Dengan entengnya Surya menjawab, "Saya titipkan ke Mbak Nissa, tetangga sebelah."
Naina yang sebelumnya memfokuskan diri membersihkan ikan yang tadi ia beli, mendadak menghentikan gerakan tangannya. Dia menoleh singkat ke suaminya yang sama sekali enggan beranjak, tak ingin diganggu oleh apapun.
"Cepatlah masak. Ini sudah jam berapa? Aku sudah lapar!" seru Surya pada Naina.
Mendengar perkataan suaminya itu, Naina merasa kesal. Bisa-bisanya suaminya hanya memikirkan dirinya sendiri, tanpa peduli pada anak dan istrinya. Dia memilih sibuk dengan ponselnya dibanding sibuk menjaga dua anaknya.
"Mas, kamu gak ada niatan bantu aku, gitu?" cicit Naina.
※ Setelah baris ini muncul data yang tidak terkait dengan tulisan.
theorem EnableLow.emitAll {s : State} (h : EnableLow s) (evs : List TransportEvent) : EnableLow (emitAll evs s) :=
  h.drivePins fun htransport hpins => by
    rw [lower_of_directPin htransport]
    exact lastLevel_flatMap_ne (lastLevel_lowerDirect_ne_high hpins) evs

theorem EnableLow.registers {s : State} (h : EnableLow s) (i : Instr) : EnableLow (registers i s) := by
  simpa [EnableLow] using h

/-- Settles O47: lines are driven by the lowering of events and by bare pulses alone, and neither leaves enable at 1. -/
theorem stepKeepsEnableLow : Obligations.StepKeepsEnableLow := by
  intro s t h hstep
  exact step_keeps h hstep (fun _ _ h => h) (fun _ _ h => h) (fun _ h => h.pulseEnable) (fun i _ h => h.registers i)
    fun evs _ h => h.emitAll evs

/-! ## Enable pulses (R121, R239) -/

/-- Data drives before the rise of enable are no part of a pulse. -/
theorem scanPulses_driveData_append {e : PinId} {data : List PinId} (he : e ∉ data) (guarded : List PinId)
    (width : Nat) (v : Byte) (k : Nat) (es : List PinEvent) :
    scanPulses e guarded width none (driveData v k data ++ es) = scanPulses e guarded width none es := by
  induction data generalizing k with
  | nil => rfl
  | cons p ps ih =>
    obtain ⟨hp, hps⟩ := List.ne_and_not_mem_of_not_mem_cons he
    simp [driveData, scanPulses, hp.symm, ih hps]

/-- The pulse of R118 is one pulse on every configuration: between its rise and its fall nothing is driven. -/
@[simp] theorem pulses_directPulse (cfg : Config) : pulses cfg (directPulse cfg) = some 1 := by
  simp [pulses, directPulse, scanPulses]

theorem pulses_driveData_append_directPulse {cfg : Config} {data : List PinId} (he : cfg.ePin ∉ data) (v : Byte) :
    pulses cfg (driveData v 0 data ++ directPulse cfg) = some 1 := by
  rw [pulses, scanPulses_driveData_append he]
  exact pulses_directPulse cfg

/-- The direct-pin lowering has the pulses its event owes, where the enable pin is none of the other lines (R113, R116,
R118). -/
theorem pulses_lowerDirect {cfg : Config} (hrs : cfg.ePin ≠ cfg.rsPin) (hd : cfg.ePin ∉ dataPins cfg)
    (ev : TransportEvent) : pulses cfg (lowerDirect cfg ev) = some (pulsesOwed cfg ev) := by
  cases ev with
  | setMode m =>
    cases hrw : cfg.rwPin <;>
      simp [lowerDirect, driveReadWrite, hrw, pulses, scanPulses, hrs.symm, pulsesOwed]
  | write4 n => exact pulses_driveData_append_directPulse (fun h => hd (List.mem_of_mem_take h)) _
  | write8 b =>
    rw [lowerDirect, pulsesOwed]
    split
    · rfl
    · exact pulses_driveData_append_directPulse hd b
  | delay t => rfl

theorem waitOwed_le_waits_lowerDirect (cfg : Config) (ev : TransportEvent) :
    waitOwed ev ≤ waits (lowerDirect cfg ev) := by
  cases ev with
  | delay t => exact le_rfl
  | setMode _ | write4 _ | write8 _ => exact Nat.zero_le _

theorem honours_lowerDirect {cfg : Config} (hrs : cfg.ePin ≠ cfg.rsPin) (hd : cfg.ePin ∉ dataPins cfg)
    (ev : TransportEvent) : honours cfg ev (lowerDirect cfg ev) = true := by
  simp [honours, pulses_lowerDirect hrs hd, waitOwed_le_waits_lowerDirect]

/-- Settles O57: the limits let a lowering break the properties only where the direct-pin one does, and with the enable
pin apart it does not. -/
theorem otherTransportKeepsPulseProperties : Obligations.OtherTransportKeepsPulseProperties := by
  intro cfg ev htransport hrs hd
  have hlimits := withinLimits_lowerOther cfg ev
  rw [lower, htransport]
  simpa [withinLimits, honours_lowerDirect hrs hd] using (Bool.and_eq_true_iff.1 hlimits).2

/-- Settles O59: the free value is taken where it is one pulse, and elsewhere the pulse of R118 stands in. -/
theorem barePulseIsOnePulse : Obligations.BarePulseIsOnePulse := by
  intro cfg
  unfold lowerPulse
  split
  · exact pulses_directPulse cfg
  · split
    case isTrue hlimits => exact hlimits.1
    case isFalse => exact pulses_directPulse cfg

end Sys2Proof.Machine
end

section
/-! PROOFS. The kind of transport shows in the pin trace and the lines alone (R121, O54). -/

namespace Sys2Proof.Machine

/-- The same block on a transport of kind `k`, with another pin trace and other lines. -/
def State.onTransport (s : State) (k : Transport) (ps : List PinEvent) (l : List (PinId × Bool)) : State :=
  { s with cfg := { s.cfg with transport := k }, pins := ps, line := l }

section
variable (i : Instr) (s : State) (k : Transport) (ps : List PinEvent) (l : List (PinId × Bool))

theorem raises_onTransport : raises i (s.onTransport k ps l) = raises i s := by cases i <;> rfl

theorem events_onTransport : events i (s.onTransport k ps l) = events i s := by cases i <;> rfl

theorem registers_onTransport : registers i (s.onTransport k ps l) = (registers i s).onTransport k ps l := by
  cases i <;> rfl

/-- Guards, events and registers do not read the transport; the lowering does, and it drives pins only. -/
theorem result_onTransport : ∃ ps' l', result i (s.onTransport k ps l) = (result i s).onTransport k ps' l' := by
  have hraises := raises_onTransport i s k ps l
  obtain ⟨r, hr, he⟩ | ⟨_, rfl, _⟩ | ⟨hr, hp, he⟩ := result_cases i s
  · rw [he, result_of_raises (hraises.trans hr)]
    exact ⟨ps, l, rfl⟩
  · exact ⟨_, _, rfl⟩
  · rw [he, result_of_raises_none (hraises.trans hr) hp, events_onTransport, registers_onTransport]
    exact ⟨_, _, rfl⟩

end

@[simp] theorem result_cfg (i : Instr) (s : State) : (result i s).cfg = s.cfg :=
  result_keeps (P := fun u => u.cfg = s.cfg) (fun _ => rfl) rfl (registers_cfg i s) fun _ _ h => h

/-- Settles O54: the answer on the other transport is the answer on this one but for the transport, the pin trace and
the lines. -/
theorem transportKindDoesNotShowInTrace : Obligations.TransportKindDoesNotShowInTrace := by
  intro i s t k ps l ht
  obtain ⟨hf, rfl⟩ := exec_next ht
  obtain ⟨ps', l', he⟩ := result_onTransport i s k ps l
  have hexec : exec i (s.onTransport k ps l) = .next ((result i s).onTransport k ps' l') := by
    rw [← he]; exact exec_eq i (s.onTransport k ps l) hf
  refine ⟨_, hexec, rfl, ⟨?_, rfl, rfl, rfl, rfl, rfl, rfl, rfl, rfl, rfl⟩⟩
  simp [State.onTransport]

end Sys2Proof.Machine
end

section
/-! PROOFS. The sequencer's primitives as calls (R110 to R118): what each emits and, on a direct-pin block, the pin events
it drives (O11 to O16). -/

namespace Sys2Proof.Machine

/-! ## The wiring (R5), and nibbles on data lines (R52, R53) -/

theorem fourbit_of_four {cfg : Config} {d0 d1 d2 d3 : PinId} (h : cfg.wiring = .four d0 d1 d2 d3) :
    fourbit cfg = true := by
  rw [fourbit, h]

theorem fourbit_of_eight {cfg : Config} {d0 d1 d2 d3 d4 d5 d6 d7 : PinId}
    (h : cfg.wiring = .eight d0 d1 d2 d3 d4 d5 d6 d7) : fourbit cfg = false := by
  rw [fourbit, h]

theorem lowNibble_getElem (b : Byte) (k : Nat) (h : k < 4) : (lowNibble b)[k] = b[k] := by
  rw [lowNibble, BitVec.getElem_extractLsb', Nat.zero_add, BitVec.getLsbD_eq_getElem]

theorem highNibble_getElem (b : Byte) (k : Nat) (h : k < 4) : (highNibble b)[k] = b[4 + k] := by
  rw [highNibble, BitVec.getElem_extractLsb', BitVec.getLsbD_eq_getElem]

/-- The drives of a nibble and its pulse, with the data pins written out (R113). -/
theorem lowerDirect_write4 {cfg : Config} {d0 d1 d2 d3 : PinId} {rest : List PinId}
    (h : dataPins cfg = d0 :: d1 :: d2 :: d3 :: rest) (n : Nibble) :
    lowerDirect cfg (.write4 n) =
      [.drive d0 (n.getLsbD 0), .drive d1 (n.getLsbD 1), .drive d2 (n.getLsbD 2), .drive d3 (n.getLsbD 3)] ++
        directPulse cfg := by
  simp [lowerDirect, h, driveData]

/-! ## The calls -/

/-- What a call that only emits does, with its pin events on a direct-pin block. -/
theorem emits_of_result {i : Instr} {s : State} {evs : List TransportEvent} (h : s.fault = none)
    (hr : result i s = emitAll evs s) :
    ∃ t, exec i s = .next t ∧ SameRegisters s t ∧ Emits s t evs ∧
      (s.cfg.transport = .directPin → DrivesPins s t (evs.flatMap (lowerDirect s.cfg))) := by
  have hemits := emits_emitAll evs s
  refine ⟨_, (exec_eq i s h).trans (by rw [hr]), sameRegisters_emitAll evs s, hemits, fun htransport => ?_⟩
  rw [← lower_of_directPin htransport]
  exact hemits.2

theorem result_write8bits (b : Byte) (s : State) :
    result (.write8bits b) s = emitAll (transferEvents s.cfg .command b).tail s := rfl

/-- Settles O11: the lowering of the one event is the register-select drive at the mode's level, then the read/write
drive. -/
theorem setModeSelectsRegister : Obligations.SetModeSelectsRegister := by
  intro m s h
  obtain ⟨t, hexec, hregs, hemits, hdrives⟩ := emits_of_result (i := .setMode m) (evs := [.setMode m]) h rfl
  refine ⟨t, hexec, hregs, hemits, fun htransport => ?_⟩
  have hlevel : decide (m = .data) = m.level := by cases m <;> rfl
  rw [hlevel]
  cases hrw : s.cfg.rwPin <;> simpa [lowerDirect, driveReadWrite, hrw] using hdrives htransport

/-- Settles O12: the one event carries the low nibble, and its lowering is read off the first four data pins. -/
theorem write4bitsSendsLowNibble : Obligations.Write4bitsSendsLowNibble := by
  intro n s h
  obtain ⟨t, hexec, hregs, hemits, hdrives⟩ :=
    emits_of_result (i := .write4bits n) (evs := [.write4 (lowNibble n)]) h rfl
  refine ⟨t, hexec, hregs, lowNibble_eq n ▸ hemits, fun htransport d0 d1 d2 d3 rest hpins => ?_⟩
  simpa [lowerDirect_write4 hpins, lowNibble_getElem, directPulse] using hdrives htransport

/-- Settles O13: on 8-bit wiring the byte is one event, lowered to a drive of each data pin and a pulse. -/
theorem write8bitsSendsByteOnEightWires : Obligations.Write8bitsSendsByteOnEightWires := by
  intro b s d0 d1 d2 d3 d4 d5 d6 d7 h hwiring
  have hfour : fourbit s.cfg = false := fourbit_of_eight hwiring
  have hresult : result (.write8bits b) s = emitAll [.write8 b] s := by
    simp [result_write8bits, transferEvents, hfour]
  obtain ⟨t, hexec, hregs, hemits, hdrives⟩ := emits_of_result h hresult
  refine ⟨t, hexec, hregs, hemits, fun htransport => ?_⟩
  simpa [lowerDirect, hfour, dataPins, hwiring, driveData, directPulse] using hdrives htransport

/-- Settles O14: on 4-bit wiring the byte's own event drives nothing, and the two nibbles after it drive the data pins
with bits 7 to 4, then 3 to 0. -/
theorem write8bitsSplitsByteOnFourWires : Obligations.Write8bitsSplitsByteOnFourWires := by
  intro b s d0 d1 d2 d3 h hwiring
  have hfour : fourbit s.cfg = true := fourbit_of_four hwiring
  have hpins : dataPins s.cfg = [d0, d1, d2, d3] := by rw [dataPins, hwiring]
  have hresult : result (.write8bits b) s =
      emitAll [.write8 b, .write4 (highNibble b), .write4 (lowNibble b)] s := by
    simp [result_write8bits, transferEvents, hfour, highNibble_eq, lowNibble_eq]
  obtain ⟨t, hexec, hregs, hemits, hdrives⟩ := emits_of_result h hresult
  refine ⟨t, hexec, hregs, highNibble_eq b ▸ lowNibble_eq b ▸ hemits, fun htransport => ?_⟩
  have hbyte : lowerDirect s.cfg (.write8 b) = [] := by rw [lowerDirect, hfour]; rfl
  simpa [hbyte, lowerDirect_write4 hpins, lowNibble_getElem, highNibble_getElem, directPulse] using hdrives htransport

/-- Settles O15: the call writes the wiring into the model's own field, and emits nothing. -/
theorem fourbitmodeReportsWiring : Obligations.FourbitmodeReportsWiring := by
  intro s h
  have hexec : exec .fourbitmode s = .next (writeAnswer (fourbit s.cfg) s) :=
    (exec_eq .fourbitmode s h).trans (congrArg _ (emitAll_nil _))
  refine ⟨fun d0 d1 d2 d3 hwiring => ?_, fun d0 d1 d2 d3 d4 d5 d6 d7 hwiring => ?_⟩
  · rw [hexec, fourbit_of_four hwiring, writeAnswer]
  · rw [hexec, fourbit_of_eight hwiring, writeAnswer]

/-- Settles O16: the call drives the lowering of a bare pulse, which on a direct-pin block ends with enable at 0. -/
theorem pulseEnableDrivesOnePulse : Obligations.PulseEnableDrivesOnePulse := by
  intro s h
  have hdrives : DrivesPins s (pulseEnable s) (lowerPulse s.cfg) := drivesPins_drivePins _ s
  refine ⟨pulseEnable s, exec_eq .pulseEnable s h, ⟨rfl, rfl, rfl, rfl, rfl, rfl, rfl, rfl, rfl, rfl⟩, rfl, hdrives,
    fun htransport => ?_⟩
  rw [lowerPulse_of_directPin htransport] at hdrives
  refine ⟨hdrives, ?_⟩
  rw [hdrives.2, lastLevel_directPulse, Option.some_or]

end Sys2Proof.Machine
end

section
/-! PROOFS. begin (R130 to R138): the registers it leaves and the sequence it emits (O20), and the operand it does not
read (O22). -/

namespace Sys2Proof.Machine

/-- The flags of `DF`, set one by one, are the number that has them as its bits (R131). -/
theorem functionFlags_eq_beginFlags (fb : Bool) (rows charsize : Byte) :
    functionFlags fb rows charsize = beginFlags fb rows charsize := by
  have hlines : (1#8).ult rows = true ↔ 1 < rows.toNat := by simp [BitVec.ult]
  simp only [functionFlags, beginFlags, hlines]
  split_ifs <;> rfl

/-- The function-set byte that begin sends (R83, R131). -/
theorem functionSetByte_functionFlags (fb : Bool) (rows charsize : Byte) :
    functionSetByte (functionFlags fb rows charsize) = 0x20 ||| beginFlags fb rows charsize := by
  rw [functionSetByte, functionSetBase, functionFlags_eq_beginFlags]

/-- The registers begin writes are the six of R130, and no other field. -/
theorem registers_begin (cols rows charsize : Byte) (s : State) :
    registers (.begin cols rows charsize) s = beginRegisters rows charsize s := by
  rw [beginRegisters, ← functionFlags_eq_beginFlags]
  rfl
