-- ==== Sys2Proof/Machine/Default.lean ====
section
/-! DEFINITION. The fallback for the unassigned selectors 3 to 7 (spec/42_default.md). -/

namespace Sys2Proof.Machine

/-- NOSEL (R140): no register changes, `result <- 0`, for every modifier and operand. -/
def execNoSel (_sel : Selector) (_mod : Modifier) (_A _B : Word) (s : State) :
    Host.Outcome State Fault Refusal :=
  .next (s.result 0)

end Sys2Proof.Machine
end

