/-- Settles O25: one frame lemma per register, and the interface fields of `exec_next`. -/
theorem eachCommandWritesOnlyItsRegister : Obligations.EachCommandWritesOnlyItsRegister := by
  intro i s t h
  obtain ⟨u, hu, hinputs, hresponses⟩ := exec_next i s
  obtain rfl : u = t := Host.Outcome.next.inj (hu.symm.trans h)
  exact ⟨(exec_keeps_CB · h), (exec_keeps_WCW · h), (exec_keeps_ACC · h), hresponses, hinputs,
    held_of_exec h⟩

/-- Settles O27: the accumulate step of both states, whose values agree by `accumulate_congr`. -/
theorem macReadsOnlyItsSet : Obligations.MacReadsOnlyItsSet :=
  fun k A B s s' hCB hACC hset =>
    ⟨_, _, exec_macInstr A B s k, exec_macInstr A B s' k, accumulate_congr k A B hCB hACC hset⟩

/-- Settles O23: the five selectors are those from 3 on, the decoder's last row, and NOSEL's equation
names neither the modifier nor an operand. -/
theorem noSelReturnsZero : Obligations.NoSelReturnsZero :=
  ⟨fun _ _ A B hsel => decode_noSel A B (by bv_omega),
    fun sel mod A B s => exec_noSel mod sel A B s⟩

end Sys2Proof.Proofs
end

section
/-! PROOFS. Nothing stops and nothing happens unasked (spec/60_exceptions.md): every step and run answers
a next state (R150, R152), a turn without a transfer changes nothing (R153, R156), and a step of one
engine leaves every other engine as it was (R163). -/

namespace Sys2Proof.Machine

/-- Every kind of turn answers a next state. -/
theorem exists_step_eq_next (s : State) : ∃ t, step s = .next t := by
  cases hturn : s.turn with
  | quiet => exact ⟨_, step_of_quiet hturn⟩
  | reset => exact ⟨_, step_of_reset hturn⟩
  | respond r => exact ⟨_, step_of_respond hturn⟩
  | accept c =>
    obtain ⟨t, hexec, -, -⟩ := exec_next (decodeCommand c) s.endTurn
    exact ⟨t, (step_of_accept hturn).trans hexec⟩

/-- No step stops a run. -/
theorem safeRun (n : Nat) (s : State) : SafeRun n s := by
  induction n generalizing s with
  | zero => exact ⟨s, runSteps_zero s⟩
  | succ n ih =>
    obtain ⟨t, hstep⟩ := exists_step_eq_next s
    obtain ⟨u, hrun⟩ := ih t
    exact ⟨u, (runSteps_succ n hstep).trans hrun⟩

/-- With nothing driven, the end of a turn removes nothing. -/
theorem endTurn_of_no_input {s : State} (h : s.inputs = []) : s.endTurn = s := by
  rw [State.endTurn, h, List.tail_nil, ← h]

/-- No reset and no transfer: no command for an idle engine, or a host not ready for the held
response. -/
theorem turn_of_no_transfer {s : State} {inp : HostInput} {rest : List HostInput}
    (h : s.inputs = inp :: rest) (hr : inp.reset = false)
    (hno : (s.held = none ∧ inp.cmd = none) ∨ (s.held ≠ none ∧ inp.rspReady = false)) :
    s.turn = .quiet := by
  obtain ⟨hidle, hcmd⟩ | ⟨hheld, hready⟩ := hno
  · exact turn_of_idle h hr hidle hcmd
  · obtain ⟨r, hheld⟩ := Option.ne_none_iff_exists'.mp hheld
    exact turn_of_stall h hr hheld hready

section EngineArray

variable {sys : EngineArray} {k : Nat}

/-- An index with no engine changes nothing. -/
theorem EngineArray.stepAt_of_no_engine (h : sys[k]? = none) : sys.stepAt k = .next sys := by
  rw [EngineArray.stepAt, h]

/-- A step of engine `k` replaces that engine by its own next state. -/
theorem EngineArray.stepAt_of_step {s t : State} (h : sys[k]? = some s) (hstep : step s = .next t) :
    sys.stepAt k = .next (sys.set k t) := by
  simp only [EngineArray.stepAt, h, hstep]

end EngineArray

end Sys2Proof.Machine

namespace Sys2Proof.Proofs

open Sys2Proof.Machine

/-- Settles O33: every meaning answers a next state, and so does every kind of turn. -/
theorem noCommandAndNoRunStops : Obligations.NoCommandAndNoRunStops := by
  refine ⟨fun i s => ?_, safeRun⟩
  obtain ⟨t, hexec, -, -⟩ := exec_next i s
  exact ⟨t, hexec⟩

/-- Settles O48: the step of engine `k` is a list update at `k`, or nothing when there is no such
engine. -/
theorem enginesShareNoState : Obligations.EnginesShareNoState := by
  refine ⟨fun sys k => ?_, List.length_replicate, fun s => List.eq_of_mem_replicate⟩
  cases hk : sys[k]? with
  | none =>
    exact ⟨sys, EngineArray.stepAt_of_no_engine hk, rfl, fun _ _ => rfl, fun _ h => nomatch h⟩
  | some s =>
    obtain ⟨t, hstep⟩ := exists_step_eq_next s
    refine ⟨sys.set k t, EngineArray.stepAt_of_step hk hstep, List.length_set,
      fun j hj => List.getElem?_set_ne hj.symm, fun s' hs' => ?_⟩
    cases hs'
    obtain ⟨hlt, -⟩ := List.getElem?_eq_some_iff.mp hk
    exact ⟨t, hstep, List.getElem?_set_self hlt⟩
"Itu kan tugasmu!" sahut Surya cuek.
Kali ini, Naina merasa kesabarannya habis. Gegas ia membereskan bahan makanan yang telah dia bersihkan, ia masukkan ke dalam lemari pendingin. Ikan, ayam dan daging pun telah ia bumbui. Sayuran telah ia siangi. Bumbu pun sudah ada di tempat yang seharusnya. Namun, Naina tak lanjut memasak. Dia memilih mencuci tangannya, membersihkan diri sebentar di kamar mandi, lalu berjalan ke luar rumah, mengabaikan sang suami yang menoleh padanya sedikit saja tidak dilakukan.
"Mau ke mana?" tanya Surya menghentikan langkah Naina sejenak.
"Makananku mana?" tanyanya lagi.
"Aku mau jemput anak-anak dulu sebentar," ucapnya sambil berlalu.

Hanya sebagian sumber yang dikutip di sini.